Hi @letalis-laetitia

You transcend the good/bad of the prompt so wonderfully, showing what might be perceived as a bad habit is just as much a result of circumstances. The difference between Row and Charley is so faint, as though either could have walked the others path.

This also shows how a well written (and I do feel justified, though a little arrogant😉, in classifying my own story as such) can transcend the writer's intended meaning but create equally poignant realizations in the reader. You're completely right, Charley and Row could both have ended up in each other's position, with the lucky break. And I was cognizant of showing that Row understood this and tried to let Charley know this fact. Tried to let him know that he didn't see a homeless guy, but an old friend!

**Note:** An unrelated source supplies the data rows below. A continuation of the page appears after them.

theorem dispatch_bounded {i : Instr} {s : State} (hd : decode s.regs.cmd = .ok i) (h : s.work.i = 0 ∧ s.work.j = 0 ∧
    s.work.c = 0) :
    CursorsBounded (dispatch i s) := by
  obtain ⟨h1, h2, h3⟩ := h
  cases i with
  | tbld => exact .of_idle rfl
  | merge =>
    show CursorsBounded (s.setPhase .tail)
    exact .of_tail rfl (by simp [h1, h2, h3])
  | gallop co =>
    show CursorsBounded ((s.setWork { s.work with k := 0 }).setPhase .vec)
    exact .of_vec rfl (by simp [h1, h2, h3]) (by unfold vecCursors; simp [hd, h2])
  | qfB4 co =>
    show CursorsBounded (s.setPhase .vec)
    exact .of_vec rfl (by simp [h1, h2, h3]) (by unfold vecCursors; simp [hd, h1, h2])
  | qfV2 co =>
    unfold dispatch
    cases hx : enterQfV2 s with
    | error e => exact .of_idle rfl
    | ok t =>
      have hp := enterQfV2_phase hx
      show CursorsBounded t
      unfold enterQfV2 at hx
      simp only [bind, Except.bind] at hx
      split at hx
      · cases hx
      rename_i u hu
      obtain ⟨va, rfl⟩ := reloadA_ok hu
      obtain ⟨vb, rfl⟩ := reloadB_ok hx
      exact .of_vec hp (by simp [h1, h2, h3]) (by unfold vecCursors; simp [hd, h1, h2])
  | shuf4 =>
    show CursorsBounded (s.setPhase .vec)
    exact .of_vec rfl (by simp [h1, h2, h3]) (by unfold vecCursors; simp [hd, h1, h2])
  | shuf8 =>
    show CursorsBounded (s.setPhase .vec)
    exact .of_vec rfl (by simp [h1, h2, h3]) (by unfold vecCursors; simp [hd, h1, h2])
  | shuf256 =>
    show CursorsBounded (s.setPhase .vec)
    exact .of_vec rfl (by simp [h1, h2, h3]) (by unfold vecCursors; simp [hd, h1, h2])

theorem gate_bounded {n : Bool} {i : Instr} {s : State} (hd : decode s.regs.cmd = .ok i) (h : s.work.i = 0 ∧
    s.work.j = 0 ∧ s.work.c = 0) :
    CursorsBounded (gate n i s) := by
  unfold gate; split
  · exact ⟨fun _ => h, fun h' => (by rcases h' with h' | h' <;> cases h'), fun h' => (by cases h')⟩
  · exact dispatch_bounded hd h

theorem block_bounded {s : State} {W : Nat} (hW : 0 < W) {body : Except Raised State} (hs : s.phase = .vec)
    (ha : Applies s body) (hm : ∀ t, body = .ok t → BlockMove W s t) 
    (hb : s.work.i ≤ s.na ∧ s.work.j ≤ s.nb ∧ s.work.c ≤ s.work.i + s.work.j) (hi : s.work.i % W = 0 ∧ s.work.j % W = 0)
    (hv : ∀ t, t.regs = s.regs → t.work.i % W = 0 ∧ t.work.j % W = 0 → vecCursors t) :
    CursorsBounded (settle (if s.work.i < fullTo W s.na ∧ s.work.j < fullTo W s.nb then body else .ok (toTail s))) := by
  split
  · rename_i hg
    cases hx : body with
    | error e => exact .of_idle rfl
    | ok t =>
      have m := hm t hx
      have g := ha.1 t hx
      show CursorsBounded t
      have k1 : s.work.i + W ≤ s.na := by
        have := hg.1; unfold fullTo at this
        have e1 := Nat.div_add_mod s.na W
        have e2 := Nat.div_add_mod s.work.i W
        rw [hi.1] at e2
        have : s.work.i / W < s.na / W := by
          by_contra hc
          have := Nat.mul_le_mul_left W (not_lt.1 hc)
          omega
        have := Nat.mul_le_mul_left W (Nat.succ_le_of_lt this)
        rw [Nat.mul_succ] at this
        omega
      have k2 : s.work.j + W ≤ s.nb := by
        have := hg.2; unfold fullTo at this
        have e1 := Nat.div_add_mod s.nb W
        have e2 := Nat.div_add_mod s.work.j W
        rw [hi.2] at e2
        have : s.work.j / W < s.nb / W := by
          by_contra hc
          have := Nat.mul_le_mul_left W (not_lt.1 hc)
          omega
        have := Nat.mul_le_mul_left W (Nat.succ_le_of_lt this)
        rw [Nat.mul_succ] at this
        omega
      refine .of_vec (m.phase.trans hs) ?_ (hv t g.regs ?_)
      · rw [g.na, g.nb]; have := m.count; rcases m.cursors with c | c | c <;> omega
      · rcases m.cursors with c | c | c <;> simp [c, hi]
  · exact .of_tail rfl hb
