/-- Settles O52: both runs end with the intersection of the same two sets. -/
theorem paddingNeverMatters : Obligations.PaddingNeverMatters := by
  intro i q s t t' M hlaunch hcontract hA hB hexec hexec'
  have hinter : interOf (setA (s.setMem M)) (setB (s.setMem M)) = interOf (setA s) (setB s) := congrArg₂ interOf hA hB
  have hcontract' : Contract (s.setMem M) := by
    show Ascending (setOf M s.regs.aBase s.na) ∧ Ascending (setOf M s.regs.bBase s.nb)
    rw [hA, hB]
    exact hcontract
  obtain ⟨u, hu, h⟩ := computesIntersection i q s hlaunch hcontract
  obtain ⟨u', hu', h'⟩ := computesIntersection i q _ (hlaunch.setMem M) hcontract'
  obtain rfl : t = u := by rw [hexec] at hu; cases hu; rfl
  obtain rfl : t' = u' := by rw [hexec'] at hu'; cases hu'; rfl
  have hcount : t.regs.count = t'.regs.count := BitVec.eq_of_toNat_eq (by rw [h.count, h'.count, hinter])
  have hgate : t.regs.tblValid = t'.regs.tblValid :=
    (tableGateOpensOnce i s t hlaunch.idle hexec).trans (tableGateOpensOnce i (s.setMem M) t' hlaunch.idle hexec').symm
  refine ⟨?_, fun hco => ?_⟩
  · rw [regs_of_noFault hlaunch.idle hexec h.noFault, regs_of_noFault (s := s.setMem M) hlaunch.idle hexec' h'.noFault,
      hcount, hgate]
    rfl
  · have hout' := h'.output hco
    rw [hinter] at hout'
    rw [h.count]
    exact (h.output hco).trans hout'.symm

/-! ### The canonical form -/

theorem Ends.wf {s t : State} (h : Ends s t) (hs : Memory.wf s.mem) : Memory.wf t.mem := by
  cases h with
  | running h _ => exact h.wf hs
  | completed u h e => subst e; exact h.wf hs
  | faulted u f p h e => subst e; exact h.wf hs

theorem engineStep_wf {s : State} (hb : s.busy = true) (hs : Memory.wf s.mem) : Memory.wf (engineStep s).mem := by
  obtain ⟨t, e, hends⟩ := engineStep_ends hb
  rw [e]
  exact noteIrq_lift (P := fun t => Memory.wf t.mem) (fun _ _ h => h) (hends.wf hs)

/-- No register access touches memory (R21). -/
theorem hostWrite_mem (n : Nat) (v : Reg64) (s : State) : (hostWrite n v s).mem = s.mem := by
  cases hostWrite_cases n v s with
  | launched w _ e => rw [e]; rfl
  | acknowledged w _ e => rw [e]; rfl
  | control b e => rw [e]; rfl
  | descriptors _ a na b nb out e => rw [e]; rfl

/-- Settles O54: only the engine's stores and the host's writes touch memory, and each keeps the form. -/
theorem memoryStaysCanonical : Obligations.MemoryStaysCanonical := fun _ _ hs h =>
  step_keeps (P := fun s => Memory.wf s.mem) (fun _ _ h => h) (fun _ hb h => engineStep_wf hb h)
    (fun n v s h => by rw [hostWrite_mem]; exact h) (fun _ p b h => Memory.wf_write b h p.isLt) (fun _ h => h) hs h

end Sys2Proof.Machine
end

section
/-! The launch checks and the engine's accesses (spec/20_memory.md R61, R63 to R66, R68 to R70; spec/40_command_dispatch.md
R115): what passing the checks says of the windows and of every element address, the byte order of memory, and what an access
does where a byte of it is refused. -/

-- Elaborated one at a time: the package as one text would otherwise hold a thread and its stack for many theorems at once.
set_option Elab.async false

namespace Sys2Proof.Machine

/-! ### The launch checks -/

/-- The launch checks as one condition (R115, R116). -/
theorem launchChecks_eq_none {q : Profile} {s : State} : launchChecks q s = none ↔
    s.regs.aBase.toNat % q.align = 0 ∧ s.regs.bBase.toNat % q.align = 0 ∧
    (s.work.co = false → s.regs.outBase.toNat % 4 = 0) ∧
    s.regs.aBase.toNat + lenA q s ≤ 2 ^ 64 ∧ s.regs.bBase.toNat + lenB q s ≤ 2 ^ 64 ∧
    (s.work.co = false → s.regs.outBase.toNat + lenOut s ≤ 2 ^ 64) ∧
    (s.work.co = false → overlap s.regs.outBase.toNat (lenOut s) s.regs.aBase.toNat (lenA q s) = false) ∧
    (s.work.co = false → overlap s.regs.outBase.toNat (lenOut s) s.regs.bBase.toNat (lenB q s) = false) := by
  simp only [launchChecks, ite_some_eq_none, ne_eq, Decidable.not_not, gt_iff_lt, not_lt, not_and, Bool.not_eq_true,
    and_true]

/-- Overlap of two ranges that do not wrap, byte by byte (R115). -/
theorem overlap_eq_false_iff {g k : Region} (hg : g.base.toNat + g.size ≤ 2 ^ 64) (hk : k.base.toNat + k.size ≤ 2 ^ 64) :
    overlap g.base.toNat g.size k.base.toNat k.size = false ↔ ∀ p : Addr, g.has p = true → k.has p = false := by
  constructor
  · intro h p hp
    rw [Region.has_iff hg] at hp
    rw [← Bool.not_eq_true, Region.has_iff hk]
    rcases overlap_false h with h | h | h | h <;> omega
  · intro h
    by_contra hc
    rw [Bool.not_eq_false, overlap, decide_eq_true_iff] at hc
    have hboth : ∃ p : Addr, g.has p = true ∧ k.has p = true := by
      rcases le_total g.base.toNat k.base.toNat with hle | hle
      · exact ⟨k.base, (Region.has_iff hg).2 (by omega), (Region.has_iff hk).2 (by omega)⟩
      · exact ⟨g.base, (Region.has_iff hg).2 (by omega), (Region.has_iff hk).2 (by omega)⟩
    obtain ⟨p, hp, hp'⟩ := hboth
    rw [h p hp] at hp'
    cases hp'

/-- In count-only mode the output window holds no byte (R69). -/
theorem windowOut_countOnly {s : State} (hco : s.work.co = true) (p : Addr) : (windowOut s).has p = false := by
  simp [windowOut, Region.has, hco]

theorem windowOut_storing {s : State} (hco : s.work.co = false) : windowOut s = ⟨s.regs.outBase, lenOut s⟩ := by
  simp [windowOut, hco]

/-- Settles O18: the two overlap checks say byte by byte that the output window lies outside the storage windows. -/
theorem checksPassExactlyOnLegalWindows : Obligations.ChecksPassExactlyOnLegalWindows := by
  intro q s
  rw [launchChecks_eq_none]
  refine and_congr_right fun _ => and_congr_right fun _ => and_congr_right fun _ => and_congr_right fun ha =>
    and_congr_right fun hb => and_congr_right fun hout => ?_
  cases hco : s.work.co with
  | true => simp [windowOut_countOnly hco]
  | false =>
    have hA := overlap_eq_false_iff (g := ⟨s.regs.outBase, lenOut s⟩) (k := windowA q s) (hout hco) ha
    have hB := overlap_eq_false_iff (g := ⟨s.regs.outBase, lenOut s⟩) (k := windowB q s) (hout hco) hb
    simp only [windowOut_storing hco, true_imp_iff, imp_and, forall_and]
    exact and_congr hA hB

/-! ### Alignment -/

/-- An effective address is its base plus the scaled index, modulo anything that divides the address space (R63). -/
theorem eltAddr_mod {n : Nat} (hn : n ∣ 2 ^ 64) (base : Addr) (x : Nat) :
    (eltAddr base x).toNat % n = (base.toNat + 4 * x) % n := by
  rw [eltAddr, BitVec.toNat_add, BitVec.toNat_ofNat, Nat.mod_mod_of_dvd _ hn, Nat.add_mod, Nat.mod_mod_of_dvd _ hn,
    ← Nat.add_mod]

/-- Settles O20: 4 divides every alignment, and every alignment the address space. -/
theorem passedChecksKeepAlignment : Obligations.PassedChecksKeepAlignment := by
  intro i q s hprofile hchecks x
  obtain ⟨ha, hb, hout, -⟩ := launchChecks_eq_none.1 hchecks
  have halign : q.align ∣ 2 ^ 64 ∧ 4 ∣ q.align := by
    rcases (profile_facts hprofile).1 with h | h | h <;> rw [h] <;> decide
  have elt_mod_four : ∀ base : Addr, base.toNat % 4 = 0 → (eltAddr base x).toNat % 4 = 0 := fun base h => by
    rw [eltAddr_mod (by decide)]
    omega
  have elt_mod_align : ∀ base : Addr, base.toNat % q.align = 0 → 4 * x % q.align = 0 →
      (eltAddr base x).toNat % q.align = 0 := fun base h hx => by
    rw [eltAddr_mod halign.1, Nat.add_mod, h, hx, Nat.zero_add, Nat.zero_mod]
  have mod_four : ∀ n, n % q.align = 0 → n % 4 = 0 := fun n h =>
    Nat.mod_eq_zero_of_dvd (halign.2.trans (Nat.dvd_of_mod_eq_zero h))
  exact ⟨elt_mod_four _ (mod_four _ ha), elt_mod_four _ (mod_four _ hb),
    fun hx => ⟨elt_mod_align _ ha hx, elt_mod_align _ hb hx⟩, fun hco => elt_mod_four _ (hout hco)⟩

/-! ### Accesses -/

theorem checkRead_refused {s : State} {p : Addr} {n : Nat} (h : allBytes s.port.readable p n = false) :
    checkRead s p n = .error ⟨.busRead, p, s⟩ := by
  rw [checkRead, h]; rfl

theorem readElem_refused {s : State} {p : Addr} (h : allBytes s.port.readable p 4 = false) :
    readElem s p = .error ⟨.busRead, p, s⟩ := by
  rw [readElem, checkRead_refused h]; rfl

theorem loadV4_refused {s : State} {base : Addr} {x : Nat} (h : allBytes s.port.readable (eltAddr base x) 16 = false) :
    loadV4 s base x = .error ⟨.busRead, eltAddr base x, s⟩ := by
  rw [loadV4, checkRead_refused h]; rfl

theorem loadV8_refused {s : State} {base : Addr} {x : Nat} (h : allBytes s.port.readable (eltAddr base x) 32 = false) :
    loadV8 s base x = .error ⟨.busRead, eltAddr base x, s⟩ := by
  rw [loadV8, checkRead_refused h]; rfl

As I wrote, the bad habit for me was Row (lol Rowan me basically) habit to do crazy things sometimes, to have a lack of impulse control that can get him into trouble. Did this come across?

Or did you see Charley's Heroin addiction as the main bad habit that was subverted to something positive in the end?

I guess both could be true and both are meaningful.

The shower scene is so very powerful, (lol not a sentence said and meant this way that often) and not just for all the emotion is hits with, but the normality of Charley, how the life he lives isn't one he lives by choice but through fear, and feeling like there is a lack of another option, is probably very true for a lot of people. It feels like it wasn't the life he wanted, but he had embraced it anyway, because it was better than the alternative. There is such a depth of personal/emotional redemption, washing away the hurt with the dirt, and letting it all go, its a really beautiful moment.

I'm going to recycle something I said in my comment back to Carol here but with a few addendums. This was my favorite scene, and it actually had me in floods of tears writing it, and at the time I didn't know why.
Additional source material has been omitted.